We’ve traveled far into the “idea maze” of uniting scattered data and making it useful for end-users. We’ve identified patterns in construction that we’ve seen before, and have an edge solving this.

Alternatives

Can’t I do all of this myself in-house?

If you have software developers, it’s possible to build integrations in-house. However, each one takes weeks to months to finish. Legacy on-prem systems can take more than a year!

This work is not enjoyable (ask your developers), is not differentiated (all Procore integrations look the same), comes with risks (e.g. maintaining security standards), and requires ongoing costs (e.g. scrambling to account for changes in underlying systems).

Third-party consultants can streamline this process. But they require engagement meetings, partnership agreements, hands-on assistance, and ongoing maintenance.

Why is Agave better?

Agave abstracts the differences between systems and packages them in a single, reliable, secure API. Agave removes the need to understand each product you want to integrate with, map sprawling data models to your own, ensure security, maintain stability, spar with legacy systems, handle rate-limiting, decipher error codes, manage authentication, monitor changes, and more.

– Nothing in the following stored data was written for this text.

-- ==== Sys2Proof/Safety.lean ====
section
/-!
DEFINITION. What the statements say of states and operands: when a request is taken, when a COMMAND starts and what its answer leaves,
when a packet reaches its queue pair, and the invariants of the whole machine.
-/

namespace Sys2Proof.Machine

/-! ### Requests (R36, R42–R61, R446) -/

/-- The session is OPEN, its record is heard and is not the ninth unanswered one, the message is well formed, of a type that the session's
schema has and of its version, and no kept response bears its tag. -/
def State.takes (s : State) (r : Req) (ty : MsgType) : Bool :=
  let t := s.session r.slot
  t.state == .open_ && !s.unheard r && decide (r.unanswered < 8) && (t.kept.find? (·.tag == r.tag)).isNone && r.wellFormed ty &&
  !typeUnknown t.dsv ty && (r.dsvMajor.toNat, r.dsvMinor.toNat) == (t.dsv / 256, t.dsv % 256)

/-- Number, in the present numbering, of the item that a request names. -/
def State.namedBy (s : State) (r : Req) : Nat := schemaNum (s.session r.slot).dsv (itemAt r.body).1

/-- The session's schema has the item that the request names, as an element of the parameter `first` or of one of its instances. -/
def State.names (s : State) (r : Req) (first : Nat) (p : Param) : Prop :=
  s.schemaParam r.slot (itemAt r.body).1 (itemAt r.body).2 = some p ∧ p.num = first ∧ s.served (s.namedBy r) = true

/-- A COMMAND on `first` is accepted: no refusal of R446 stands against it. -/
def State.starts (s : State) (r : Req) (first : Nat) (p : Param) (own : Bool := false) (argsOk : Bool := true) : Prop :=
  s.takes r .command = true ∧ s.names r first p ∧ s.commandRefusal r p (s.namedBy r) own argsOk = none

/-- An accepted COMMAND has been answered with its new op_seq, and its operation is PENDING (R54, R55). -/
def State.answered (s : State) (r : Req) : State :=
  let num := s.namedBy r
  let s := s.arrive r .command
  let q := nextOpSeq (s.dxe.opSeqs.getD num 0)
  let s := s.touchLgm.modDxe fun d =>
    { d with
      opSeqs := d.opSeqs.set num q
      results := d.results.set num { state := .pending, opSeq := q, slot := r.slot, arg := r.args } }
  (s.respond r .command Status.ok q false []).levelWrite r.slot num (itemAt r.body).2

/-! ### Request packets (R94–R97, R104, R110, R158–R166, R448) -/

/-- A frame on a host port survives every discard of Table 4.2 and reaches the queue pair `qpn`. -/
def State.accepts (s : State) (p : Pkt) (op qpn : Nat) : Prop :=
  (s.port p.port.val).linkUp = true ∧ s.mode.traffic = true ∧ 11 ∉ s.rst.inReset ∧ 12 ∉ s.rst.inReset ∧ p.fec.uncorrectable = 0 ∧
  (s.rxLevel p).target p op = .ok qpn

/-- The accepted frame has been counted: receive buffer level, port counters, and the ESP number of its association. -/
def State.counted (s : State) (p : Pkt) (qpn : Nat) : State :=
  match p.esp with
  | some e => (s.rxLevel p).modQp qpn fun q => { q with esp := q.esp.accept e.seq.toNat }
  | none => s.rxLevel p

/-- The accepted request packet has been marked and counted (R158–R166). -/
def State.judged (s : State) (p : Pkt) (qpn : Nat) (op : ReqOp) : State :=
  let s := (s.counted p qpn).bumpIf p.ce P.ce_received
  let e := s.endpointMark qpn p.psn.toNat op
  let s := if p.ce || e.2 then e.1.mark qpn else e.1
  s.modQp qpn fun q => { q with cnt := { q.cnt with rxPackets := q.cnt.rxPackets + 1 } }

/-- The state in which a request packet, its context and its descriptors at hand, is examined as the first of its message. -/
def State.presented (s : State) (p : Pkt) (qpn : Nat) (op : ReqOp) : State :=
  let d := s.judged p qpn op
  let t := (d.bump P.qcc_hits).qccUse qpn
  let need := t.descNeeds (t.qp qpn) none op
  (need.foldl State.descTouch t).bumpIf (!need.isEmpty) P.desc_cache_hits

/-- The packet is accepted, its context and descriptors are cached, and it stands, as the first of a message, at the expected PSN of a
READY queue pair with no message in progress. -/
def State.presents (s : State) (p : Pkt) (op : ReqOp) (qpn : Nat) : Prop :=
  s.accepts p (opCode op) qpn ∧
  (s.judged p qpn op).xpt.waiting.any (·.qpn == qpn) = false ∧ (s.judged p qpn op).qccHas qpn = true ∧
  let t := ((s.judged p qpn op).bump P.qcc_hits).qccUse qpn
  (t.qp qpn).state = .ready ∧ psnSub (t.qp qpn).epsn p.psn.toNat = 0 ∧ (t.qp qpn).discarding = false ∧ (t.qp qpn).inProgress = none ∧
  (opPos op).starts = true ∧ (t.descNeeds (t.qp qpn) none op).find? (fun i => !t.descCached i) = none ∧
  ((s.presented p qpn op).qp qpn).state = .ready

/-- The packet opens a message that nothing turns away before its own checks: its header is well formed, its tag is not in the log that
the queue pair inherits, the device is not in QUIESCE and the queue pair does not wait. -/
def State.opens (s : State) (p : Pkt) (op : ReqOp) (qpn : Nat) : Prop :=
  s.presents p op qpn ∧
  let u := s.presented p qpn op
  headerOk (u.qp qpn) op = true ∧ u.inherited (u.qp qpn) (openMsg (u.qp qpn) p.psn.toNat none op).tag = none ∧
  u.mode ≠ .quiesce ∧ (u.qp qpn).wait.active = false

/-- Steps 6 to 9 of R448 turn the message away nowhere: no switchover, solo or save-area refusal, the budget fits, the completion queue,
the frames, the redo area and the buffers have room. -/
def State.roomFor (s : State) (qpn : Nat) (m : OpenMsg) (segs : List (Nat × Nat)) (redo n : Nat) (local_ : Bool) : Prop :=
  let q := s.qp qpn
  let needCq := m.cqe.isSome && q.ctx.cqBound
  let c := if needCq then s.cqRoom q.ctx.cq.toNat else (s, true)
  let frames := c.1.framesNeeded m
  (local_ && (s.grp m.group).switchover.isSome && m.group != 255) = false ∧
  (local_ && m.noSolo && s.isSolo m.group) = false ∧
  (local_ && s.areaLow && s.localOnly m.group && m.cls != clsScratch && (m.kind = .dwrite || m.kind = .awg || (m.kind = .cas16 && m.dur))) = false ∧
  (if m.kind.writes && m.via.isNone then s.budgetTest m.group (s.chargeOf segs) else .fits) = .fits ∧ c.2 = true ∧
  frames.length ≤ c.1.framesFor m.idx m.touches ∧
  (decide (1024 ≤ c.1.tmv.records.length) && frames.any (fun g => (c.1.entry m.idx g).home != 0)) = false ∧
  (m.kind = .awg → c.1.redoUsed + redo ≤ redoSegs * segBytes ∧ c.1.awgRecent < defaultOf P.awg_rate_limit_per_s) ∧
  (n = 0 ∨ (c.1.stage m n).2.isSome = true)

/-- What an admitted message has reserved: its charge, its completion entry, its frames and its staging buffer. -/
def State.charged (s : State) (qpn : Nat) (m : OpenMsg) (segs : List (Nat × Nat)) (n : Nat) : State × OpenMsg :=
  let q := s.qp qpn
  let charge := s.chargeOf segs
  let needCq := m.cqe.isSome && q.ctx.cqBound
  let c := if needCq then s.cqRoom q.ctx.cq.toNat else (s, true)
  let frames := c.1.framesNeeded m
  let b := c.1.stage m n
  let s := b.1.reserveCharge charge
  let s := if needCq then s.modCq q.ctx.cq.toNat fun c => { c with reserved := c.reserved + 1 } else s
  (s.reserveFrames qpn m.id m.idx frames m.touches,
   { m with charge := charge, bufs := b.2.toList })

/-- The state in which a later packet of a message, its context at hand, is examined. -/
def State.continued (s : State) (p : Pkt) (qpn : Nat) (op : ReqOp) : State := ((s.judged p qpn op).bump P.qcc_hits).qccUse qpn

/-- Immediate data of a packet. -/
def opImm : ReqOp → Option (BitVec 32)
  | .write _ _ i _ | .send _ i _ => i
  | _ => none

/-- A message in progress and a packet are of one kind. -/
def MsgKind.continuedBy (k l : MsgKind) : Bool :=
  match k, l with
  | .write, .write | .write, .writeImm | .send, .send | .dwrite, .dwrite | .awg, .awg => true
  | _, _ => false

/-- The packet is accepted, its context is cached, and it stands, as a later packet of the message `m` of this member, at the expected PSN
of a READY queue pair; it is of the message's kind, carries what its place allows, and stays within the message's length. -/
def State.continues (s : State) (p : Pkt) (op : ReqOp) (qpn : Nat) (m : OpenMsg) : Prop :=
  s.accepts p (opCode op) qpn ∧
  (s.judged p qpn op).xpt.waiting.any (·.qpn == qpn) = false ∧ (s.judged p qpn op).qccHas qpn = true ∧
  let q := (s.continued p qpn op).qp qpn
  let total := m.rcvd + (opData op).length
  q.state = .ready ∧ psnSub q.epsn p.psn.toNat = 0 ∧ q.discarding = false ∧ q.inProgress = some m.id ∧ q.msg m.id = some m ∧
  m.via = none ∧ m.forwarded = false ∧ (opPos op).starts = false ∧ payloadFits q.ctx.mtuBytes op = true ∧
  m.kind.continuedBy (opKind op) = true ∧
  (m.kind ≠ .send → if (opPos op).ends then total = m.total else total < m.total) ∧
  (m.kind = .send → total ≤ 2 ^ 30 ∧ total ≤ m.bufLen)

/-! ### Twin frames and lease messages (R203–R205, R212, R220) -/

/-- A frame other than HELLO survives the checks of its twin port, and its type exists in the negotiated MPV. -/
def State.twinAccepts (s : State) (h : TwinHdr) (major : Nat) : Prop :=
  s.twinOn = true ∧ (s.tport h.port).linkUp = true ∧ h.fec.uncorrectable = 0 ∧ h.macsecOk = true ∧ s.tportUp h.port = true ∧
  h.bodyLenOk = true ∧ major ≤ s.mir.mpv / 256

/-- A frame of a group 0–254, of an epoch that is not older than the group's, is taken for that group. -/
def State.groupAccepts (s : State) (h : TwinHdr) (major : Nat) : Prop :=
  s.twinAccepts h major ∧ h.group.toNat ≠ 255 ∧ (s.grp h.group.toNat).epoch ≤ h.epoch.toNat

/-- A twin frame without uncorrectable codewords has been counted. -/
def State.twinCounted (s : State) (h : TwinHdr) : State := s.portFrame (4 + h.port) h.fec

/-- The device serves the pair that a lease request comes from, outside its quiet period. -/
def State.callerServes (s : State) (m : LeaseMsg) (p : CallerPairState) : Prop :=
  s.twinOn = true ∧ m.reply = false ∧ s.callerPairs.find? (leasePair m) = some p ∧ p.serving = true ∧ p.quietUntil = none

/-- A reply comes for the grant of an op that the group waits for in a role that may take it; it is the first with its renew_seq from that
member. -/
def State.awaitsGrant (s : State) (op : Nat) (m : LeaseMsg) (role : Role) (r : LeaseReq) : Prop :=
  s.twinOn = true ∧ s.firstReply m = true ∧ m.group.toNat ≠ 255 ∧ (s.grp m.group.toNat).req = some r ∧ r.op = op ∧ (s.grp m.group.toNat).role = role

/-! ### Fabric datagrams (R259, R269) -/

/-- A datagram other than HELLO is taken from its neighbour. -/
def State.fabAccepts (s : State) (d : FabRx) : Prop :=
  s.fabOn = true ∧ (s.port d.port.val).linkUp = true ∧ d.fec.uncorrectable = 0 ∧ d.icvOk = true ∧ d.kindOk = true ∧
  (s.adj (adjKey d.port.val d.slot.val)).state.usable = true

/-- A datagram is taken, and is for this member. -/
def State.fabMine (s : State) (d : FabRx) : Prop := s.fabAccepts d ∧ d.frh.dst.toNat = s.fab.member

/-- The taken datagram has been counted. -/
def State.fabCounted (s : State) (d : FabRx) : State := s.portFrame d.port.val d.fec

/-- The queue pair is a READY FABRIC queue pair whose session with the sender stands. -/
def State.sessionWith (s : State) (d : FabRx) (n : Nat) : Prop :=
  (s.qp n).ctx.kind = 1 ∧ (s.qp n).state = .ready ∧ (s.qp n).fab.opening = false ∧ (s.qp n).fab.peer = d.frh.src.toNat

/-! ### The life cycle (R345, R356–R359, Table 13.6) -/

/-- What only a life-cycle transition and `fw_rollback_commit` change: the life-cycle state, the kill fuse, the minimum security version
and the target of an outstanding transition. -/
def Sec.lifeOf (x : Sec) : LcState × Bool × Nat × Option LcState := (x.lc, x.killFused, x.minSecurity, x.lcRecord.map (·.dest))

/-- An operation from `s` to `t` leaves the queue of commands and the life cycle as they were. -/
def State.KeepsLife (s t : State) : Prop := t.pending = s.pending ∧ t.sec.lifeOf = s.sec.lifeOf

/-- The fuses hold a security version of at most 64, the kill fuse is burnt in the state DECOMMISSIONED and in no other, and a transition
that is recorded as outstanding is a row of Table 13.6 from the present state. -/
def State.LifeInv (s : State) : Prop :=
  s.sec.minSecurity ≤ 64 ∧ (s.sec.killFused = true ↔ s.sec.lc = .decommissioned) ∧
  (∀ r, s.sec.lcRecord = some r → (lcRow s.sec.lc r.dest).isSome = true)

end Sys2Proof.Machine
end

Just like Stripe and Plaid remove the need to write custom code to integrate with every credit card and bank, Agave removes this headache for every project management, ERP, CRM, scheduling, and bidding software.

Agave offers SDKs in multiple languages, consolidated docs, out-of-the-box security, centralized logging, a single data model that standardizes terminologies across systems, normalized data, standardized pagination, and lower maintenance costs.

Agave is the fastest, most self-serve way to add integrations today, and offers pricing that scales with your growth.

Will I be locked into Agave?

We won’t lock you in. If you need to migrate away, Agave will provide a full list of Agave id and source system id pairs to help you move things over.

Implementation

How does Agave auth work?

Agave supports the native authentication workflow for each source system (such as Procore, QuickBooks Online, or ServiceTitan) and present you with a simple OAuth-like flow to get a persistent token for each authenticated user account.

If the source system supports account-level permission and scope configuration, Agave preserves and acts according to those limits.

More details on Agave authentication workflow

Will access tokens expire?

Agave handles token refresh so they will never expire for you.

Do I need to install the Agave API app in the marketplace?

For the source systems that have a marketplace (Procore, BIM 360, Autodesk Build), yes.

Do I need to install the Agave API marketplace app for each user or each account?

No, marketplace apps are typically installed on the company-level. It only needs to be done once for each company by an admin.

Do you support this field in your unified model?

We try to make our data model comprehensive and contain all the common fields used in the industry and are receptive to suggestions. We are always happy to add common field to support new use case.

For the fields we don’t yet support, you can still get it by access source data. We provide you the raw output from the source system, so you’re not limited by our development speed.

Why do we use the “string” format for fields that are dollar or number-based like “amount”?

What specific format to use for encoding decimal values accurately is pretty hard — JSON which we use as the exchange format doesn’t have float or double or anything; just a number format for everything.

Some APIs return strings for monetary values (e.g., PayPal), others which deal exclusively with actual transaction amounts that are always larger than 0.01 (one cent) can safely use float, and others (like Stripe) denote the value as multiples of the smallest fraction (“amount: 100” is 100 cents or $1). For us, some of the values we deal with can be super small (e.g., $0.0000001 per individual nail).

Of the APIs we work with, Procore and Jobpac and BIM360 and ACC and ServiceTitan are JSON APIs that return strings for dollar amounts. QBD, QBO, Sage Intacct, Spectrum are XML and the value is string (and in any case, always accurate and lossless). CMiC is the only system I can find that uses JSON numbers for amounts.